What is being asked: The task calls for each line of the records below in which the word "ConfigCondition" appears.

(Stored dataset items)

++++++++++

theorem OSt.enc_dec {w op : Nat} {ix : Option W32} {o : OSt} (hw : w < 2 ^ 32)
    (hop : bits w 26 20 = op) (hix : bits w 27 27 = boolCode ix.isSome) (h : OSt.dec w ix = some o) :
    o.enc op = w ∧ ix = o.ix := by
  simp only [OSt.dec, Option.bind_eq_bind, Option.ite_none_right_eq_some, Option.bind_eq_some_iff] at h
  obtain ⟨c0, v0, b0, v1, b1, v2, b2, v3, b3, h⟩ := h
  injection h with h
  subst h
  refine ⟨?_, ?_⟩
  · have s0 := low_split w 31 28 (by decide)
    have l0 := bits_lt w 31 28
    have s1 := low_split w 27 27 (by decide)
    have l1 := bits_lt w 27 27
    have s2 := low_split w 26 20 (by decide)
    have l2 := bits_lt w 26 20
    have s3 := low_split w 19 15 (by decide)
    have l3 := bits_lt w 19 15
    have s4 := low_split w 14 14 (by decide)
    have l4 := bits_lt w 14 14
    have s5 := low_split w 13 9 (by decide)
    have l5 := bits_lt w 13 9
    have s6 := low_split w 8 4 (by decide)
    have l6 := bits_lt w 8 4
    have s7 := low_split w 3 0 (by decide)
    have l7 := bits_lt w 3 0
    rw [low_top hw] at s0
    rw [low_zero] at s7
    have e1 := gOf_val w
    have r0 := Src.code_ofCode b0
    have r1 := Src.code_ofCode b1
    have r2 := Src.code_ofCode b2
    have r3 := Scope.code_ofCode b3
    simp only [OSt.enc, frameG, Fin.val_ofNat, BitVec.toNat_ofNat, boolCode_none, boolCode_some] at *
    simp only [Nat.reducePow, Nat.reduceAdd, Nat.reduceSub] at *
    omega
  · rfl

theorem OStl.enc_dec {w op : Nat} {ix : Option W32} {o : OStl} (hw : w < 2 ^ 32)
    (hop : bits w 26 20 = op) (hix : bits w 27 27 = boolCode ix.isSome) (h : OStl.dec w ix = some o) :
    o.enc op = w ∧ ix = o.ix := by
  simp only [OStl.dec, Option.bind_eq_bind, Option.ite_none_right_eq_some, Option.bind_eq_some_iff] at h
  obtain ⟨⟨c0, c1⟩, v0, b0, v1, b1, v2, b2, h⟩ := h
  injection h with h
  subst h
  refine ⟨?_, ?_⟩
  · have s0 := low_split w 31 28 (by decide)
    have l0 := bits_lt w 31 28
    have s1 := low_split w 27 27 (by decide)
    have l1 := bits_lt w 27 27
    have s2 := low_split w 26 20 (by decide)
    have l2 := bits_lt w 26 20
    have s3 := low_split w 19 15 (by decide)
    have l3 := bits_lt w 19 15
    have s4 := low_split w 14 14 (by decide)
    have l4 := bits_lt w 14 14
    have s5 := low_split w 13 9 (by decide)
    have l5 := bits_lt w 13 9
    have s6 := low_split w 8 4 (by decide)
    have l6 := bits_lt w 8 4
    have s7 := low_split w 3 0 (by decide)
    have l7 := bits_lt w 3 0
    rw [low_top hw] at s0
    rw [low_zero] at s7
    have e1 := gOf_val w
    have r0 := Src.code_ofCode b0
    have r1 := Src.code_ofCode b1
    have r2 := Src.code_ofCode b2
    simp only [OStl.enc, frameG, Fin.val_ofNat, BitVec.toNat_ofNat, boolCode_none, boolCode_some] at *
    simp only [Nat.reducePow, Nat.reduceAdd, Nat.reduceSub] at *
    omega
  · rfl

theorem OPfd.enc_dec {w op : Nat} {ix : Option W32} {o : OPfd} (hw : w < 2 ^ 32)
    (hop : bits w 26 20 = op) (hix : bits w 27 27 = boolCode ix.isSome) (h : OPfd.dec w ix = some o) :
    o.enc op = w ∧ ix = o.ix := by
  simp only [OPfd.dec, Option.bind_eq_bind, Option.ite_none_right_eq_some, Option.bind_eq_some_iff] at h
  obtain ⟨⟨c0, c1⟩, v0, b0, v1, b1, v2, b2, h⟩ := h
  injection h with h
  subst h
  refine ⟨?_, ?_⟩
  · have s0 := low_split w 31 28 (by decide)
    have l0 := bits_lt w 31 28
    have s1 := low_split w 27 27 (by decide)
    have l1 := bits_lt w 27 27
    have s2 := low_split w 26 20 (by decide)
    have l2 := bits_lt w 26 20
    have s3 := low_split w 19 18 (by decide)
    have l3 := bits_lt w 19 18
    have s4 := low_split w 17 14 (by decide)
    have l4 := bits_lt w 17 14
    have s5 := low_split w 13 9 (by decide)
    have l5 := bits_lt w 13 9
    have s6 := low_split w 8 4 (by decide)
    have l6 := bits_lt w 8 4
    have s7 := low_split w 3 0 (by decide)
    have l7 := bits_lt w 3 0
    rw [low_top hw] at s0
    rw [low_zero] at s7
    have e1 := gOf_val w
    have r0 := code_boolOf b0
    have r1 := Src.code_ofCode b1
    have r2 := Src.code_ofCode b2
    simp only [OPfd.enc, frameG, Fin.val_ofNat, BitVec.toNat_ofNat, boolCode_none, boolCode_some] at *
    simp only [Nat.reducePow, Nat.reduceAdd, Nat.reduceSub] at *
    omega
  · rfl
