@[simp] theorem State.withWrite_t (s : State) (d : FDst) (lat : Nat) (v : FVal) (o : Origin) :
    (s.withWrite d lat v o).t = { s.t with
      flights := s.t.flights ++ [{ id := s.t.seq, dst := d, iss := s.t.bidx, land := s.t.bidx + lat, val := v, org := o }]
      seq := s.t.seq + 1 } := rfl
@[simp] theorem State.withWrite_others (s : State) (d : FDst) (lat : Nat) (v : FVal) (o : Origin) :
    (s.withWrite d lat v o).others = s.others := rfl
@[simp] theorem State.withWrite_nodes (s : State) (d : FDst) (lat : Nat) (v : FVal) (o : Origin) :
    (s.withWrite d lat v o).nodes = s.nodes := rfl
@[simp] theorem State.withWrite_launches (s : State) (d : FDst) (lat : Nat) (v : FVal) (o : Origin) :
    (s.withWrite d lat v o).launches = s.launches := rfl
@[simp] theorem State.withWrite_parts (s : State) (d : FDst) (lat : Nat) (v : FVal) (o : Origin) :
    (s.withWrite d lat v o).parts = s.parts := rfl
@[simp] theorem State.withWrite_cores (s : State) (d : FDst) (lat : Nat) (v : FVal) (o : Origin) :
    (s.withWrite d lat v o).cores = s.cores := rfl
@[simp] theorem State.withWrite_clusters (s : State) (d : FDst) (lat : Nat) (v : FVal) (o : Origin) :
    (s.withWrite d lat v o).clusters = s.clusters := rfl
@[simp] theorem State.withWrite_mem (s : State) (d : FDst) (lat : Nat) (v : FVal) (o : Origin) :
    (s.withWrite d lat v o).mem = s.mem := rfl
@[simp] theorem State.withWrite_colls (s : State) (d : FDst) (lat : Nat) (v : FVal) (o : Origin) :
    (s.withWrite d lat v o).colls = s.colls := rfl
@[simp] theorem State.withWrite_pmap (s : State) (d : FDst) (lat : Nat) (v : FVal) (o : Origin) :
    (s.withWrite d lat v o).pmap = s.pmap := rfl
@[simp] theorem State.withWrite_dev (s : State) (d : FDst) (lat : Nat) (v : FVal) (o : Origin) :
    (s.withWrite d lat v o).dev = s.dev := rfl
@[simp] theorem State.withWrite_host (s : State) (d : FDst) (lat : Nat) (v : FVal) (o : Origin) :
    (s.withWrite d lat v o).host = s.host := rfl
@[simp] theorem State.withWrite_ros (s : State) (d : FDst) (lat : Nat) (v : FVal) (o : Origin) :
    (s.withWrite d lat v o).ros = s.ros := rfl
@[simp] theorem State.withWrite_turn (s : State) (d : FDst) (lat : Nat) (v : FVal) (o : Origin) :
    (s.withWrite d lat v o).turn = s.turn := rfl
@[simp] theorem State.withWrite_fv (s : State) (d : FDst) (lat : Nat) (v : FVal) (o : Origin) :
    (s.withWrite d lat v o).fv = s.fv := rfl
@[simp] theorem State.withWrite_nextKey (s : State) (d : FDst) (lat : Nat) (v : FVal) (o : Origin) :
    (s.withWrite d lat v o).nextKey = s.nextKey := rfl

@[simp] theorem State.withAccess_t (s : State) (op : AccOp) (write : Bool) (level : Level) (scope : Nat) (acq rel isLd isSt loc staged : Bool)
    (flight : Option Nat) (ps : List Piece) :
    (s.withAccess op write level scope acq rel isLd isSt loc staged flight ps).t = { s.t.release ((if isLd then cLD else 0) ||| (if isSt then cST else 0)) (ps.map fun p => (p.va, p.len)) loc with
      acc := s.t.acc ++ [{ id := s.t.seq, iss := s.t.bidx, bundle := s.t.latch.addr, ins := s.t.latch.ins, note := s.t.notes op
                           root := s.t.dtroot, op := op, write := write, level := level
                           scope := scope, acq := acq, rel := rel, isLd := isLd, isSt := isSt, loc := loc
                           staged := staged, flight := flight, pieces := ps, got := [] }]
      seq := s.t.seq + 1 } := rfl
@[simp] theorem State.withAccess_others (s : State) (op : AccOp) (write : Bool) (level : Level) (scope : Nat) (acq rel isLd isSt loc staged : Bool)
    (flight : Option Nat) (ps : List Piece) :
    (s.withAccess op write level scope acq rel isLd isSt loc staged flight ps).others = s.others := rfl
@[simp] theorem State.withAccess_nodes (s : State) (op : AccOp) (write : Bool) (level : Level) (scope : Nat) (acq rel isLd isSt loc staged : Bool)
    (flight : Option Nat) (ps : List Piece) :
    (s.withAccess op write level scope acq rel isLd isSt loc staged flight ps).nodes = s.nodes := rfl
@[simp] theorem State.withAccess_launches (s : State) (op : AccOp) (write : Bool) (level : Level) (scope : Nat) (acq rel isLd isSt loc staged : Bool)
    (flight : Option Nat) (ps : List Piece) :
    (s.withAccess op write level scope acq rel isLd isSt loc staged flight ps).launches = s.launches := rfl
@[simp] theorem State.withAccess_parts (s : State) (op : AccOp) (write : Bool) (level : Level) (scope : Nat) (acq rel isLd isSt loc staged : Bool)
    (flight : Option Nat) (ps : List Piece) :
    (s.withAccess op write level scope acq rel isLd isSt loc staged flight ps).parts = s.parts := rfl
@[simp] theorem State.withAccess_cores (s : State) (op : AccOp) (write : Bool) (level : Level) (scope : Nat) (acq rel isLd isSt loc staged : Bool)
    (flight : Option Nat) (ps : List Piece) :
    (s.withAccess op write level scope acq rel isLd isSt loc staged flight ps).cores = s.cores := rfl
@[simp] theorem State.withAccess_clusters (s : State) (op : AccOp) (write : Bool) (level : Level) (scope : Nat) (acq rel isLd isSt loc staged : Bool)
    (flight : Option Nat) (ps : List Piece) :
    (s.withAccess op write level scope acq rel isLd isSt loc staged flight ps).clusters = s.clusters := rfl
@[simp] theorem State.withAccess_mem (s : State) (op : AccOp) (write : Bool) (level : Level) (scope : Nat) (acq rel isLd isSt loc staged : Bool)
    (flight : Option Nat) (ps : List Piece) :
    (s.withAccess op write level scope acq rel isLd isSt loc staged flight ps).mem = s.mem := rfl
@[simp] theorem State.withAccess_colls (s : State) (op : AccOp) (write : Bool) (level : Level) (scope : Nat) (acq rel isLd isSt loc staged : Bool)
    (flight : Option Nat) (ps : List Piece) :
    (s.withAccess op write level scope acq rel isLd isSt loc staged flight ps).colls = s.colls := rfl
@[simp] theorem State.withAccess_pmap (s : State) (op : AccOp) (write : Bool) (level : Level) (scope : Nat) (acq rel isLd isSt loc staged : Bool)
    (flight : Option Nat) (ps : List Piece) :
    (s.withAccess op write level scope acq rel isLd isSt loc staged flight ps).pmap = s.pmap := rfl
@[simp] theorem State.withAccess_dev (s : State) (op : AccOp) (write : Bool) (level : Level) (scope : Nat) (acq rel isLd isSt loc staged : Bool)
    (flight : Option Nat) (ps : List Piece) :
    (s.withAccess op write level scope acq rel isLd isSt loc staged flight ps).dev = s.dev := rfl
@[simp] theorem State.withAccess_host (s : State) (op : AccOp) (write : Bool) (level : Level) (scope : Nat) (acq rel isLd isSt loc staged : Bool)
    (flight : Option Nat) (ps : List Piece) :
    (s.withAccess op write level scope acq rel isLd isSt loc staged flight ps).host = s.host := rfl
@[simp] theorem State.withAccess_ros (s : State) (op : AccOp) (write : Bool) (level : Level) (scope : Nat) (acq rel isLd isSt loc staged : Bool)
    (flight : Option Nat) (ps : List Piece) :
    (s.withAccess op write level scope acq rel isLd isSt loc staged flight ps).ros = s.ros := rfl
@[simp] theorem State.withAccess_turn (s : State) (op : AccOp) (write : Bool) (level : Level) (scope : Nat) (acq rel isLd isSt loc staged : Bool)
    (flight : Option Nat) (ps : List Piece) :
    (s.withAccess op write level scope acq rel isLd isSt loc staged flight ps).turn = s.turn := rfl
@[simp] theorem State.withAccess_fv (s : State) (op : AccOp) (write : Bool) (level : Level) (scope : Nat) (acq rel isLd isSt loc staged : Bool)
    (flight : Option Nat) (ps : List Piece) :
    (s.withAccess op write level scope acq rel isLd isSt loc staged flight ps).fv = s.fv := rfl
@[simp] theorem State.withAccess_nextKey (s : State) (op : AccOp) (write : Bool) (level : Level) (scope : Nat) (acq rel isLd isSt loc staged : Bool)
    (flight : Option Nat) (ps : List Piece) :
    (s.withAccess op write level scope acq rel isLd isSt loc staged flight ps).nextKey = s.nextKey := rfl
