/-- "Worked through on small lanes": X + 2X by index, DMIX and DCND on lane 0 of facet 0. -/
def lanePts (l : List (W32 × Nat)) : DLane := laneOf l
def distX : DLane := lanePts [(0, 0x2000), (0x3F800000, 0x4000), (0x40000000, 0x2000)]
def distY : DLane := lanePts [(0, 0x2000), (0x40800000, 0x4000), (0x41000000, 0x2000)]
def dist2X : DLane := lanePts [(0, 0x2000), (0x40000000, 0x4000), (0x40800000, 0x2000)]

theorem test_dadd_indexed : ptsOf (pairLane .add .indexed distX dist2X).1 = [(0, 0x2000), (0x40400000, 0x4000), (0x40C00000, 0x2000)] := by
  decide +kernel

theorem test_dsub_indexed : ptsOf (pairLane .sub .indexed distX distX).1 = [(0, 0x8000)] := by decide +kernel

theorem test_dmix_half : ptsOf (mixLane distX distY 0x4000).1 =
    [(0, 0x2000), (0x3F800000, 0x2000), (0x40000000, 0x1000), (0x40800000, 0x2000), (0x41000000, 0x1000)] := by decide +kernel

/-- The sum Z of X and Y condenses to eight points of weight 0x1000; between 4.0 and 6.0 lie four of them, each doubled. -/
theorem test_dcnd_doubles : ptsOf (cndLane (pairLane .add .independent distX distY).1 0x40800000 0x40C00000).1 =
    [(0x40800000, 0x2000), (0x40A00000, 0x2000), (0x40A00000, 0x2000), (0x40C00000, 0x2000)] := by decide +kernel

/-- The shift of 182 by 3 in "Checking and containment". -/
theorem test_residue : (ResOp.shr 8 182 3).result = 22 ∧ (ResOp.shr 8 182 3).predict = 1 ∧ resOf 22 = 1 ∧ resOf 30 = 2 := by decide

/-- The record of a failed check in "Checking and containment". -/
theorem test_mcWord0 : mcWord0 9 false { cls := 4, slot := 5, op := 4, facet := 3, lane := 54, phys := 6, arr := .regs, syn := 0x2A } 3 1 =
    0x40494236C18D002A := by decide +kernel

/-! Maquettes: the container of "A maquette worked through" (10), with y at argument 1 and the tables of `codeTables`. -/

def saxsOps : List Nat := [0x2060400C00FFFFFE, 0x40000000, 0x2020C02400C01FFE, 0x2021401401C00FFE, 0x2380C03401FFEFFE]

def saxsOf (header : Nat) (ops : List Nat) : List Byte := ([header,
  0x0040000000000000, 0, 0x400000010, 0, 0, 0, 0x2040000000000000, 0, 0x400000010, 0, 0, 0,
  0x4840000000000000, 0, 0x400000010, 0, 0, 0, 0x7840000000000000, 0, 0x000000001, 0, 0, 0] ++ ops).flatMap (leBytes 8)

def saxs : Option Maquette := Maquette.load (saxsOf 0x0001300500000000 saxsOps)

def saxsState : State :=
  let s := codeTables 0x200807
  let d := nodeOf .running 0
  { s with
    nodes := [{ d with drec := (((d.drec.set 8 0x10000).set 9 0x11000).set 10 0x12000).set 11 0x13000 }]
    mem := (s.mem.hwWrite none 0x210000 (leBytes 4 0x3F800000)).hwWrite none 0x211000 (leBytes 4 0x3F000000) }

theorem test_maquette_load : saxs.map (fun m => (m.count, m.streams.map (·.dir), m.ops.map (·.assoc), m.ops.map (·.d))) =
    some (16, [.inp, .inp, .out, .final], [false, false, true, false], [.ve 0, .sm 2, .ve 1, .sm 3]) := by decide +kernel

/-- Whether the first iteration with x[0] = 1 and y[0] = 0.5 gives out[0] = 2.5 and the sum 1, and raises no flag,
its ASSOC bit taken as 0: the bits of an ASSOC operation are free (R211). -/
def saxsFirst (m : Maquette) : Bool :=
  match { m with ops := m.ops.map fun o => { o with assoc := false } : Maquette }.iteration saxsState (MqRun.start saxsState false 0 []) 0 with
  | .ok r =>
    r.made.map (fun a => (a.write, a.k, a.bytes)) == [(false, 0, leBytes 4 0x3F800000), (false, 1, leBytes 4 0x3F000000),
      (true, 2, leBytes 4 0x40200000), (false, 0, leBytes 4 0x3F800000)] &&
    r.now.mem.hwRead none 0x212000 4 == leBytes 4 0x40200000 && r.finals == [(3, leBytes 4 0x3F800000)] && r.flags == 0
  | .error _ => false

theorem test_maquette_iteration : saxs.map saxsFirst = some true := by decide +kernel

/-- Refused: VERSION 2; KIND 3; a destination that names an in stream; a source that names an out stream; VRED; an ASSOC bit where A
is not D; an extension entry that is missing. -/
theorem test_maquette_refused : Maquette.load (saxsOf 0x0002300500000000 saxsOps) = none ∧
    ∀ e ∈ ([0x3380C03401FFEFFE, 0x2380C00401FFEFFE, 0x2380C03C02FFEFFE, 0x23E0C03401FFEFFE, 0x2021401402C00FFE, 0x2060400C00FFFFFE] : List Nat),
      Maquette.load (saxsOf 0x0001300500000000 (saxsOps.dropLast ++ [e])) = none := by decide +kernel

end Sys2Proof.Tests
end

section
/-! PROOF. Scalar division and remainder (R154): what the four functions of values give, corner by corner, and the statement
about the instructions from them. -/

namespace Sys2Proof.Machine

theorem ne_zero_of_toInt_eq_neg_one {b : W64} (h : b.toInt = -1) : b ≠ 0 := by
  rintro rfl
  exact absurd h (by decide)

/-! The signed quotient. -/

@[simp] theorem divS_zero (a : W64) : divS a 0 = -1 := if_pos rfl

theorem divS_of_ne_zero {a b : W64} (hb : b ≠ 0) : divS a b = a.sdiv b := by
  rw [divS, if_neg hb, ← BitVec.toInt_inj, BitVec.toInt_ofInt, BitVec.toInt_sdiv]

theorem divS_overflow {a b : W64} (ha : a.toInt = -(2 ^ 63)) (hb : b.toInt = -1) : (divS a b).toInt = -(2 ^ 63) := by
  rw [divS_of_ne_zero (ne_zero_of_toInt_eq_neg_one hb), BitVec.toInt_sdiv, ha, hb]
  decide

/-- Away from −2^63 / −1 the quotient is a signed word, so nothing wraps. -/
theorem divS_toInt {a b : W64} (hb : b ≠ 0) (hover : ¬(a.toInt = -(2 ^ 63) ∧ b.toInt = -1)) :
    (divS a b).toInt = a.toInt.tdiv b.toInt := by
  rw [divS_of_ne_zero hb]
  refine BitVec.toInt_sdiv_of_ne_or_ne a b (not_and_or.mp ?_)
  rintro ⟨rfl, rfl⟩
  exact hover (by decide)

/-! The signed remainder. -/

@[simp] theorem remS_zero (a : W64) : remS a 0 = a := if_pos rfl

/-- A remainder is smaller than its divisor, so nothing wraps. -/
theorem remS_toInt {a b : W64} (hb : b ≠ 0) : (remS a b).toInt = a.toInt.tmod b.toInt := by
  rw [remS, if_neg hb, ← BitVec.toInt_srem, BitVec.ofInt_toInt]

theorem remS_neg_one (a : W64) {b : W64} (hb : b.toInt = -1) : remS a b = 0 := by
  rw [← BitVec.toInt_inj, remS_toInt (ne_zero_of_toInt_eq_neg_one hb), hb, Int.tmod_neg, Int.tmod_one]
  rfl

/-! The unsigned quotient and remainder. -/

@[simp] theorem divU_zero (a : W64) : divU a 0 = -1 := if_pos rfl

theorem divU_toNat {a b : W64} (hb : b ≠ 0) : (divU a b).toNat = a.toNat / b.toNat := by
  rw [divU, if_neg hb, BitVec.toNat_udiv]

@[simp] theorem remU_zero (a : W64) : remU a 0 = a := if_pos rfl

theorem remU_toNat {a b : W64} (hb : b ≠ 0) : (remU a b).toNat = a.toNat % b.toNat := by
  rw [remU, if_neg hb, BitVec.toNat_umod]

/-! The instructions. -/

theorem exec_div (o : OR3) (s : State) : exec (.div o) s = alu2 12 divS o s := rfl
theorem exec_divu (o : OR3) (s : State) : exec (.divu o) s = alu2 12 divU o s := rfl
theorem exec_rem (o : OR3) (s : State) : exec (.rem o) s = alu2 12 remS o s := rfl
theorem exec_remu (o : OR3) (s : State) : exec (.remu o) s = alu2 12 remU o s := rfl
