-- ==== Sys2Proof/WellFormed.lean ====
section
/-! DEFINITION. What is well formed: operations (30_encoding.md R89) and configurations
(00_scope.md R8). The check that RESET runs is `failingCondition` in Machine/Ops.lean; Laws/Ops.lean
proves that it finds nothing exactly when `Config.WellFormed` holds. -/

namespace Sys2Proof

/-- Every operand value is valid (R89), and the operand widths are in the types of `Instr`, so every
operation is well formed. -/
abbrev Instr.WellFormed : Instr → Prop
  | .tick l => l.toNat ≤ 1
  | .edge => True
  | .fg b => b.toNat ≤ 1
  | .obs r => r.toNat ≤ 15
  | .reset => True

/-- The conditions of 00_scope.md R8, in the order R8 lists them, one for each parameter it bounds.
The refusal `illFormedConfig` records the first that fails (60_exceptions.md R231; the grain is a
DESIGN CHOICE, log entry 7). -/
inductive ConfigCondition where
  /-- `1 <= MAX_STEP <= 65535`. -/
  | maxStepRange
  /-- `INIT_DC <= MAX_STEP`. -/
  | initDcBound
  /-- `POS_START <= MAX_STEP`. -/
  | posStartBound
  /-- `POS_END <= MAX_STEP`. -/
  | posEndBound
  /-- `SPEED >= 1`. -/
  | speedPositive
  /-- `PRESCALE >= 1`. -/
  | prescalePositive
  /-- Every other integer field is `<= 65535`. -/
  | fieldsFit
  deriving DecidableEq, Repr

/-- What each condition of 00_scope.md R8 says. `fieldsFit` covers `SPEED` and `PRESCALE` too:
DEDUCED from R7 ("at most 16 bits"), log entry 8. -/
abbrev ConfigCondition.Holds (c : Config) : ConfigCondition → Prop
  | .maxStepRange => 1 ≤ c.maxStep ∧ c.maxStep ≤ 65535
  | .initDcBound => c.initDc ≤ c.maxStep
  | .posStartBound => c.posStart ≤ c.maxStep
  | .posEndBound => c.posEnd ≤ c.maxStep
  | .speedPositive => 1 ≤ c.speed
  | .prescalePositive => 1 ≤ c.prescale
  | .fieldsFit =>
      c.speed ≤ 65535 ∧ c.countHigh ≤ 65535 ∧ c.countLow ≤ 65535 ∧ c.countOler ≤ 65535 ∧
        c.tValidate ≤ 65535 ∧ c.tWaitEnd ≤ 65535 ∧ c.tIgnore ≤ 65535 ∧ c.prescale ≤ 65535

/-- A well-formed configuration (00_scope.md R8). -/
structure Config.WellFormed (c : Config) : Prop where
  maxStep_pos : 1 ≤ c.maxStep
  maxStep_le : c.maxStep ≤ 65535
  initDc_le : c.initDc ≤ c.maxStep
  posStart_le : c.posStart ≤ c.maxStep
  posEnd_le : c.posEnd ≤ c.maxStep
  speed_pos : 1 ≤ c.speed
  prescale_pos : 1 ≤ c.prescale
  speed_le : c.speed ≤ 65535
  countHigh_le : c.countHigh ≤ 65535
  countLow_le : c.countLow ≤ 65535
  countOler_le : c.countOler ≤ 65535
  tValidate_le : c.tValidate ≤ 65535
  tWaitEnd_le : c.tWaitEnd ≤ 65535
  tIgnore_le : c.tIgnore ≤ 65535
  prescale_le : c.prescale ≤ 65535

end Sys2Proof
end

++++++++++

Worked solution:
inductive ConfigCondition where
abbrev ConfigCondition.Holds (c : Config) : ConfigCondition → Prop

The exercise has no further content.